[Stored data]
------------------------------------

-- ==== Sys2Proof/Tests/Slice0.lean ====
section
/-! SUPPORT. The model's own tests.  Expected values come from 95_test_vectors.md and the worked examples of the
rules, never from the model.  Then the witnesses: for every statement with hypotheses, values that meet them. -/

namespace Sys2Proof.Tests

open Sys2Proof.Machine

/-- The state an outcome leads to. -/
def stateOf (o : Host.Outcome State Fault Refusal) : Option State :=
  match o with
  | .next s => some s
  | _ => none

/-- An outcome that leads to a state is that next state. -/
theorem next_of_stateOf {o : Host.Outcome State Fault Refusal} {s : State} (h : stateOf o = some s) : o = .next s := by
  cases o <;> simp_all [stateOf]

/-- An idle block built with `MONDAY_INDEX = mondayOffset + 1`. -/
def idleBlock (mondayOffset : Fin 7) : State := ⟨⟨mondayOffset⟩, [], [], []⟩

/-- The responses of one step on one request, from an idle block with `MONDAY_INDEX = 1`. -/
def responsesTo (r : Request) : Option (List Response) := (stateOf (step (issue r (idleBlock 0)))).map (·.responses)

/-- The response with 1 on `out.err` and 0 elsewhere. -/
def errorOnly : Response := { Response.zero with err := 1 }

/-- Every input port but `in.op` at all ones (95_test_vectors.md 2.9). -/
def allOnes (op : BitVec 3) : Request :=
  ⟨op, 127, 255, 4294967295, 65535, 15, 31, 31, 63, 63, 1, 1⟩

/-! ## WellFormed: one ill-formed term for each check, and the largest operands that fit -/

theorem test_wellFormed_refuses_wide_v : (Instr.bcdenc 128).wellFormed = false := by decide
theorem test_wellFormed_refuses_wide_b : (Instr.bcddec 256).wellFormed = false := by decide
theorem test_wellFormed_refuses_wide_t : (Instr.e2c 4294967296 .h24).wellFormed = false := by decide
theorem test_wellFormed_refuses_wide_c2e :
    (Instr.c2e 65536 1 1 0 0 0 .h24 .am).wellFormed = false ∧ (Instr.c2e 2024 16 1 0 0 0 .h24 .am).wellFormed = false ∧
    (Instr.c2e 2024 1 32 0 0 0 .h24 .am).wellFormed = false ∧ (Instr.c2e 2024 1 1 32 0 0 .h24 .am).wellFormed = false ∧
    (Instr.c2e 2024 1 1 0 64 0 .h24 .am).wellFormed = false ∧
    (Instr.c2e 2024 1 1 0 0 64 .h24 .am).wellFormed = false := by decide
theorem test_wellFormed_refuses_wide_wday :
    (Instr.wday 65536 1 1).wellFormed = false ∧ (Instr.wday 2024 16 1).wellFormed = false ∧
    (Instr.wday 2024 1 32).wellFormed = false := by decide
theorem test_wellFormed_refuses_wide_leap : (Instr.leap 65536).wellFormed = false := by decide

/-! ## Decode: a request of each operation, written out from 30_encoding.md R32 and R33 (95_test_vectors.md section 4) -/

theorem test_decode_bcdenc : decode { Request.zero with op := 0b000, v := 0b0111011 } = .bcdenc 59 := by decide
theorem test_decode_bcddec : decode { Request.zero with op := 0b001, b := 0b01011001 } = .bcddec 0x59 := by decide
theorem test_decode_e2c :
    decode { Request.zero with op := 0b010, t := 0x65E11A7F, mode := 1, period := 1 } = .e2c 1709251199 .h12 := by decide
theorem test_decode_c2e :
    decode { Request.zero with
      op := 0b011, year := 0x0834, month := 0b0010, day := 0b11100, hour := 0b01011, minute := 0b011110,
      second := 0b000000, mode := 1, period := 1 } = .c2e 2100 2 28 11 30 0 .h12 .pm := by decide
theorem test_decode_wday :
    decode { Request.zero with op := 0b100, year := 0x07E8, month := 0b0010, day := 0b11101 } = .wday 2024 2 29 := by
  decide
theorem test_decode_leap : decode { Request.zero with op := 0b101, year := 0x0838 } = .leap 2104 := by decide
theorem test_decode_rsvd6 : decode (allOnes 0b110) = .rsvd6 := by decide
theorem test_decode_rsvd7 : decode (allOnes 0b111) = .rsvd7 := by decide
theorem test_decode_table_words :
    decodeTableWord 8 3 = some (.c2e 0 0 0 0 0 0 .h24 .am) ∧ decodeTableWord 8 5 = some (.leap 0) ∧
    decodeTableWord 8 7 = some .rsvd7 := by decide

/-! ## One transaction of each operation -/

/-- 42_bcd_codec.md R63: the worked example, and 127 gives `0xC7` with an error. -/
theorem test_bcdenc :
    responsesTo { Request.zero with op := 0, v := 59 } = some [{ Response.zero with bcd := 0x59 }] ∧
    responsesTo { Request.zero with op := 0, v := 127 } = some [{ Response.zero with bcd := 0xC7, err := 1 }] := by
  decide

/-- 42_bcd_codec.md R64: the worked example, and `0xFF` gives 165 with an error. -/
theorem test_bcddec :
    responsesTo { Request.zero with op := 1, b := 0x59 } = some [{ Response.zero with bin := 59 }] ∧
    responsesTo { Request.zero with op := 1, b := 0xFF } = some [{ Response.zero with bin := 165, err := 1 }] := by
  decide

------------------------------------

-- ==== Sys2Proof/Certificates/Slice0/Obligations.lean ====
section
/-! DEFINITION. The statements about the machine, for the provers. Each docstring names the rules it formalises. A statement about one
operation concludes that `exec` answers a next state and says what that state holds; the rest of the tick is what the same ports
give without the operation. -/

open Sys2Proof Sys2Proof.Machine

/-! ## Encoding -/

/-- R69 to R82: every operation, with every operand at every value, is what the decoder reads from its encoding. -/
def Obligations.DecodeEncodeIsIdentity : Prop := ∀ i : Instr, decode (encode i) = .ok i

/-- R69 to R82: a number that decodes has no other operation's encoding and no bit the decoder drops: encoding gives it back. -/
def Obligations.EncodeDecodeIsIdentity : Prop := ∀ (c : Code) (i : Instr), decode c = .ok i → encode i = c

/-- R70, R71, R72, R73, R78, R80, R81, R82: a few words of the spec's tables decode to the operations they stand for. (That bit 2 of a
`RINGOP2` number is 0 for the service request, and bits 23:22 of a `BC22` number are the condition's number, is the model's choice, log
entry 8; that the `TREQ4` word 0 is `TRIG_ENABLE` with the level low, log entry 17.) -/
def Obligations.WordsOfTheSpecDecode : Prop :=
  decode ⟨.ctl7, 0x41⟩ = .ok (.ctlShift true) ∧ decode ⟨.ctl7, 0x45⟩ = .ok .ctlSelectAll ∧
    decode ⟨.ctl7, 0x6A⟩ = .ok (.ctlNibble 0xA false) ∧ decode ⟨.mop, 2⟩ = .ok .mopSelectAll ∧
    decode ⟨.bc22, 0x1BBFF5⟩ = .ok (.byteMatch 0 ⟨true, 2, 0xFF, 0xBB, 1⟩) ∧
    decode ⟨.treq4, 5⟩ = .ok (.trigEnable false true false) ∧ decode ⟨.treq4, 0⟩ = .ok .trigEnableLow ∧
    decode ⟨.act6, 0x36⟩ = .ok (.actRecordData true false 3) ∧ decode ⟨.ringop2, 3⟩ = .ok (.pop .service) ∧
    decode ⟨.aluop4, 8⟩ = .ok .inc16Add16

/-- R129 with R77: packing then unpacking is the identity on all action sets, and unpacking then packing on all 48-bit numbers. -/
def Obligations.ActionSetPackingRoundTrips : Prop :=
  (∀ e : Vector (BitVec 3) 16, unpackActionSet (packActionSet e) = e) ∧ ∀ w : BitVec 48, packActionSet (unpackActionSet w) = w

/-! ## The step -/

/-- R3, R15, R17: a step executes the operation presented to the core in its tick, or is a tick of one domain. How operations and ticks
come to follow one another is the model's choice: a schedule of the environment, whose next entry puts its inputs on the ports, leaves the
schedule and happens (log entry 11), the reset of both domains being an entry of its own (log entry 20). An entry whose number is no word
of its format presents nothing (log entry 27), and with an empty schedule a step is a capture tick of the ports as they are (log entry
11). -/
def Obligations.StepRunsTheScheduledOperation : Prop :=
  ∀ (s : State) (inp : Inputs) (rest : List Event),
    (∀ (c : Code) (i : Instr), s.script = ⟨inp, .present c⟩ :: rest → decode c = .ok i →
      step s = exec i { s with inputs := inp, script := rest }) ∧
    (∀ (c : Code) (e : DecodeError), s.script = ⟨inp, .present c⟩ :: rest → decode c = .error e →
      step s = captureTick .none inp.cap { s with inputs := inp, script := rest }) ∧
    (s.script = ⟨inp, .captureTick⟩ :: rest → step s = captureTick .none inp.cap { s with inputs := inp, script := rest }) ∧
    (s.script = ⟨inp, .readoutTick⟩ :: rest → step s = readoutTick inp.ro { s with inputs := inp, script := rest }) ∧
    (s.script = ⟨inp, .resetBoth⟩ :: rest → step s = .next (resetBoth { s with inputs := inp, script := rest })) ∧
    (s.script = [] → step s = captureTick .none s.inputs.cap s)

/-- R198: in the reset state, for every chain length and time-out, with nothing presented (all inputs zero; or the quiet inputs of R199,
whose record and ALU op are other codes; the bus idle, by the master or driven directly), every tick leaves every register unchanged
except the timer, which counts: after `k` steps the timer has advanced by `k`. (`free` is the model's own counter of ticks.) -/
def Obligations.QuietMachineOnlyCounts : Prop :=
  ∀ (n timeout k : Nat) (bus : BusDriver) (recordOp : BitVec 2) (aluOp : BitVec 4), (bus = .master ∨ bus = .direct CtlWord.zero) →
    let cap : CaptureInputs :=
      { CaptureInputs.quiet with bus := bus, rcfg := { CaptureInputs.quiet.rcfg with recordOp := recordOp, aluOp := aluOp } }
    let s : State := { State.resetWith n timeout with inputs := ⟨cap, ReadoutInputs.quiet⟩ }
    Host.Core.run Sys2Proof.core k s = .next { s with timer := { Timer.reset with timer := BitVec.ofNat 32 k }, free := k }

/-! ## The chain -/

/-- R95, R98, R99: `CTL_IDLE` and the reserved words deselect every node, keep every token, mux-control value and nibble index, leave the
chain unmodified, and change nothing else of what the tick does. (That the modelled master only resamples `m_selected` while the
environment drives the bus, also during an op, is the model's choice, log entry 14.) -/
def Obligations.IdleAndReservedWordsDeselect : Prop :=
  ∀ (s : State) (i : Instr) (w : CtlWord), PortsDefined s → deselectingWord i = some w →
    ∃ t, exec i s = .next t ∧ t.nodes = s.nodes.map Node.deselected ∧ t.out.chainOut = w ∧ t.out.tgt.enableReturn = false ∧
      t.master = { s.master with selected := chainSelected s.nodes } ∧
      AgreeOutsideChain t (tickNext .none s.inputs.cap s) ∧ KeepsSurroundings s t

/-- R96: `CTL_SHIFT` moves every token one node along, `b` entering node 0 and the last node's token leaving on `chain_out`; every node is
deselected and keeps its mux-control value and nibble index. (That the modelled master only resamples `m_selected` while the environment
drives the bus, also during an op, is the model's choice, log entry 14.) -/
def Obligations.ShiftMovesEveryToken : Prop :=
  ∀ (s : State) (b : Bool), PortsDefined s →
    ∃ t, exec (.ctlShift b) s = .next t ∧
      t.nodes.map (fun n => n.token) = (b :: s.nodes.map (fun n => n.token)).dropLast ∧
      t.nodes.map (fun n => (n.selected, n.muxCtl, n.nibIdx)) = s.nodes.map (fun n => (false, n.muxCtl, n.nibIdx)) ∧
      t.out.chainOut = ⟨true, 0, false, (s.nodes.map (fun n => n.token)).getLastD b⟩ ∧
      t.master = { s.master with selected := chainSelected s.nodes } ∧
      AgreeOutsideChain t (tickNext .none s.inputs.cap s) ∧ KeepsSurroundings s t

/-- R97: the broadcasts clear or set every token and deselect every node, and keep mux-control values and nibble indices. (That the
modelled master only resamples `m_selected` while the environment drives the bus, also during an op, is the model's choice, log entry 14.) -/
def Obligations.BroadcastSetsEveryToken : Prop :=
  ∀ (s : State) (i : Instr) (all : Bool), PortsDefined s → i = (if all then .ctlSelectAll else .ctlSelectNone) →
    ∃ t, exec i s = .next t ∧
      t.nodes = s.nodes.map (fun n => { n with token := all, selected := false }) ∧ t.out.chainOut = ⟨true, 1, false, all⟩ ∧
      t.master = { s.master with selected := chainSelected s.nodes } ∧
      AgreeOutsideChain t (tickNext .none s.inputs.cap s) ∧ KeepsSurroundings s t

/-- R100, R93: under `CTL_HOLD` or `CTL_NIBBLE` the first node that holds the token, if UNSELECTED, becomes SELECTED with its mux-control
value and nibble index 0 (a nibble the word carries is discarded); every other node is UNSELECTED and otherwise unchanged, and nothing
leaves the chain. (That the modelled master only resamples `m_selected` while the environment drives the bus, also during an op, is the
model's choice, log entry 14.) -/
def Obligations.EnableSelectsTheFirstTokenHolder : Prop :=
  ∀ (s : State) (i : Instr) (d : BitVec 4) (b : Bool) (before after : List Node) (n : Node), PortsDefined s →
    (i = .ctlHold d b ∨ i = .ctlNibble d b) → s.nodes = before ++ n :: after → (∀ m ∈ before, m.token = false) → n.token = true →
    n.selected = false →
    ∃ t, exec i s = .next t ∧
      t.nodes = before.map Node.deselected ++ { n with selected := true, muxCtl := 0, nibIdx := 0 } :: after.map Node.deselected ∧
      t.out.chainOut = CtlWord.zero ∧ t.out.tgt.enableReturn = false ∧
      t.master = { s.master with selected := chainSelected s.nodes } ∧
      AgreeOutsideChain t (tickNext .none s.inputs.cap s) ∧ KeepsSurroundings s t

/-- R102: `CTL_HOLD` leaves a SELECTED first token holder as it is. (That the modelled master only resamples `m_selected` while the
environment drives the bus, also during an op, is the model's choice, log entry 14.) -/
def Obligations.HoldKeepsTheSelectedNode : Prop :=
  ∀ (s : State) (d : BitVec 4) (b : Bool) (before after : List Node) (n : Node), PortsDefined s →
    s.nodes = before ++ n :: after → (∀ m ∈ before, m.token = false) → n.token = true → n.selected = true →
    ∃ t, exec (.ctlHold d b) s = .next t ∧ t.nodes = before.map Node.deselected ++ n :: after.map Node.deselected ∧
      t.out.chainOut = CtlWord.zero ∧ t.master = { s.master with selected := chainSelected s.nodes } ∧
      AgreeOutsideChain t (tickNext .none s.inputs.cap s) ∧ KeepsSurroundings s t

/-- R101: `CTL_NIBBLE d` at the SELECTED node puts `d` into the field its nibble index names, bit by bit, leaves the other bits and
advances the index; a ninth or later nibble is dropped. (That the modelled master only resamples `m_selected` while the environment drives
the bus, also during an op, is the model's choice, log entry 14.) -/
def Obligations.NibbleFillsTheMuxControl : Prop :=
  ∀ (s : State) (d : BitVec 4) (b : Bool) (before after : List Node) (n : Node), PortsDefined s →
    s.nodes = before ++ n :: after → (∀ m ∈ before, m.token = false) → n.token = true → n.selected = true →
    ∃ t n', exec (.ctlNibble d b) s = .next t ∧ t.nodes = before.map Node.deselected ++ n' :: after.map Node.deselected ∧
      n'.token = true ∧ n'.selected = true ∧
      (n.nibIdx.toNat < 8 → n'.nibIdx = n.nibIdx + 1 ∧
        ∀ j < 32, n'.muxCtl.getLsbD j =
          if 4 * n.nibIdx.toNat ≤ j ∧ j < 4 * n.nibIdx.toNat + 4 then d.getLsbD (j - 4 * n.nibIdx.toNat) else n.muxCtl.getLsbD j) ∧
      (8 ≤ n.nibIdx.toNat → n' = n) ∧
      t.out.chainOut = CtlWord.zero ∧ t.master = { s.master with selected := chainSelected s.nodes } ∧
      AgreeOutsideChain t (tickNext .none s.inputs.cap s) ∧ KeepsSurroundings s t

------------------------------------

Lines to set down from above: the line with "-- ==== Sys2Proof/Tests/Slice0.lean", the line with "idle block built", and every line between, each exactly as written.

Result for this exercise:
-- ==== Sys2Proof/Tests/Slice0.lean ====
section
/-! SUPPORT. The model's own tests.  Expected values come from 95_test_vectors.md and the worked examples of the
rules, never from the model.  Then the witnesses: for every statement with hypotheses, values that meet them. -/

namespace Sys2Proof.Tests

open Sys2Proof.Machine

/-- The state an outcome leads to. -/
def stateOf (o : Host.Outcome State Fault Refusal) : Option State :=
  match o with
  | .next s => some s
  | _ => none

/-- An outcome that leads to a state is that next state. -/
theorem next_of_stateOf {o : Host.Outcome State Fault Refusal} {s : State} (h : stateOf o = some s) : o = .next s := by
  cases o <;> simp_all [stateOf]

/-- An idle block built with `MONDAY_INDEX = mondayOffset + 1`. -/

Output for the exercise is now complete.